Generally, when a parent seeks modification of a Texas custody or visitation order, they must show that they modification would be in the child’s best interest and that there has been a material and substantial change in circumstances since the earlier of the prior order’s rendition or the date the mediated or collaborative law settlement agreement upon which the prior order was based was signed. Tex. Fam. Code 156.101. Whether there have been material and substantial changes is a significant issue in many modification cases. In a recent case, a father challenged an order granting a no-evidence summary judgment in favor of the mother and disposing of his claims for modification.
Pursuant to the parents’ mediated settlement agreement and agreed order, neither had the exclusive right to designate the primary residence of the child, but instead each parent had the right to establish the primary residence during their possession periods within 15 miles of the child’s school. The mother, however, was permitted to establish the primary residence during her possession at her home until she moved.

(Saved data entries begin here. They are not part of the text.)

-- ==== Sys2Proof/Machine/Codec.lean ====
section
/-! DEFINITION. DOC0's RegisterCodec: the five pure encoders (40_frequency.md R121 to R126, 41_bandwidth.md R141 to
R145, 42_deviation.md R161 to R165, 43_power.md R182 to R184, 44_modulation.md R203 to R206), in exact arithmetic
(00_scope.md R14, 49_laws.md R390, R391). -/

namespace Sys2Proof.Machine

/-! ## Frequency -/

/-- `Clamp(f)` (R121). -/
def clampHz (f : Nat) : Nat := min (max f freqMinHz) freqMaxHz

/-- `EncFreq(fc, osc)` in the integer form of R122: `fc / (osc / 65536)`, an exact half rounding up. A zero
oscillator, which R122 does not define, gives a free value (log 24). -/
def encFreq (fc osc : Nat) : Nat :=
  if osc = 0 then Config.freqWordNoOsc fc else (2 * fc * freqDiv + osc) / (2 * osc)

/-- R126: the word does not fit the 22 bits that DOC0 promises. -/
def freqOverflow (w : Nat) : Bool := decide (2 ^ 22 ≤ w)

/-- `FREQ0 = W[7:0]` (R123). -/
def freqByte0 (w : Nat) : Byte := (BitVec.ofNat 24 w).extractLsb' 0 8
/-- `FREQ1 = W[15:8]` (R123). -/
def freqByte1 (w : Nat) : Byte := (BitVec.ofNat 24 w).extractLsb' 8 8
/-- `FREQ2 = W[23:16]` (R123). -/
def freqByte2 (w : Nat) : Byte := (BitVec.ofNat 24 w).extractLsb' 16 8

/-! ## The shared selection rule -/

/-- "First candidate strictly below the target" at or after `start` (R143). -/
def firstBelow (table : List Rat) (start : Nat) (t : Rat) : Option Nat :=
  ((table.drop start).findIdx? (fun x => decide (x < t))).map (· + start)

/-- `NearestSelect(T, n, start, t)` (R143), `n` the length of the table; a tie goes to the predecessor. -/
def nearestSelect (table : List Rat) (start : Nat) (t : Rat) : Nat :=
  match firstBelow table start t with
  | none => table.length - 1
  | some 0 => 0
  | some (p + 1) => if |t - table.getD p 0| ≤ |t - table.getD (p + 1) 0| then p else p + 1

/-! ## Filter bandwidth -/

/-- `BwCand(e, m, osc)`, hertz (R141). -/
def bwCand (e m osc : Nat) : Rat := (osc : Rat) / (8 * (4 + m) * 2 ^ e)

/-- The 16 candidates in scan order, `i = 4 e + m` (R142; conflict C3). -/
def bwTable (osc : Nat) : List Rat := (List.range 16).map (fun i => bwCand (i / 4) (i % 4) osc)

/-- `EncBw(t, osc)` (R144). -/
def encBw (t osc : Nat) : Nat := nearestSelect (bwTable osc) 0 (t : Rat)

/-- `Merge4(i, old)` (R145). -/
def merge4 (i : Nat) (old : Byte) : Byte := (BitVec.ofNat 8 i <<< 4) ||| (old &&& 0x0F#8)

/-! ## Deviation -/

/-- `DevCand(m, e, osc)`, hertz: the first column multiplies, the others divide, as observed (R161). -/
def devCand (m e osc : Nat) : Rat :=
  if e = 0 then (osc : Rat) / devDiv * (8 + m) else (osc : Rat) / devDiv / ((8 + m) * 2 ^ e)

/-- The default `DEV_TABLE`, `k = 7 m + e` (R162). -/
def devFormulaTable (osc : Nat) : List Rat := (List.range 56).map (fun k => devCand (k / 7) (k % 7) osc)

/-- `DEV_TABLE[0..55]` of a configuration (R6, R167). -/
def devTableOf (d : DevTable) (osc : Nat) : List Rat :=
  match d with
  | .formula => devFormulaTable osc
  | .entries t => t
  | .external => (List.finRange 56).map (fun k => ((Config.devTableExternal osc k : NNRat) : Rat))

/-- `EncDev(t)`, scanning from index 1 (R163), the target in hertz (R164). -/
def encDev (d : DevTable) (t osc : Nat) : Nat := nearestSelect (devTableOf d osc) 1 (t : Rat)

/-- `DevByte(k)` (R165). -/
def devByte (k : Nat) : Byte := (BitVec.ofNat 8 (k % 7) <<< 4) ||| BitVec.ofNat 8 (k / 7)

/-! ## Output power -/

/-- `Band(f)`, hertz (R182). -/
def band (f : Nat) : Fin 4 :=
  if f ≤ 348000000 then 0 else if f ≤ 464000000 then 1 else if f ≤ 880000000 then 2 else 3

/-- The breakpoint list of a band (R183). -/
def paBreakpoints (b : Fin 4) : List Int := if b.val ≤ 1 then paBp8 else paBp10

/-- `PaLen(b)` (R184). -/
def paLen (b : Fin 4) : Nat := if b.val ≤ 1 then 8 else 10

/-- `PaIndex(b, dbm)`: the least index whose breakpoint is at or above the power, the last entry otherwise (R183). -/
def paIndex (b : Fin 4) (dbm : Int) : Nat := (paBreakpoints b).findIdx (fun x => decide (dbm ≤ x))

/-! ## Modulation -/

/-- The code of on/off keying (R201). -/
def modOok : BitVec 3 := 0b011

/-- The code of 4-level FSK (R201). -/
def mod4fsk : BitVec 3 := 0b100

/-- The three reserved codes (R202; conflict C2). -/
def modReserved (m : BitVec 3) : Bool := m == 0b010 || m == 0b101 || m == 0b110

/-- The Manchester bit of the output: off for 4-level FSK (R204). -/
def manchOut (mod : BitVec 3) (manch : BitVec 1) : BitVec 1 := if mod = mod4fsk then 0 else manch

/-- `Mdmcfg2(dcoff, mod, manch, sync)` under a layout (R203). -/
def mdmcfg2Byte (l : Mdmcfg2Layout) (dcoff : BitVec 1) (mod : BitVec 3) (manch : BitVec 1) (sync : BitVec 3) : Byte :=
  (dcoff.setWidth 8 <<< l.dcoff) ||| (mod.setWidth 8 <<< l.mod) ||| (manch.setWidth 8 <<< l.manch)
    ||| (sync.setWidth 8 <<< l.sync)

/-- `PaSlotBit(fe, mod)` with the bit at position `p` (R206). -/
def paSlotBit (p : Fin 8) (fe : Byte) (mod : BitVec 3) : Byte :=
  if mod = modOok then fe ||| (1#8 <<< p.val) else fe &&& ~~~(1#8 <<< p.val)

end Sys2Proof.Machine
end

Possession alternated weekly during the school year and every two weeks during the summer break.
Father Seeks Modification
In January 2021, the father moved to modify the order, alleging material and substantial changes in circumstances. He requested the exclusive right to designate the child’s primary residence and to make a number of decisions, including to enroll the child in team sports. He also asked that the mother be enjoined from enrolling the child in extracurricular activities that would occur during his possession. He also asked for the right of first refusal and an expansion of the geographic restriction to two counties.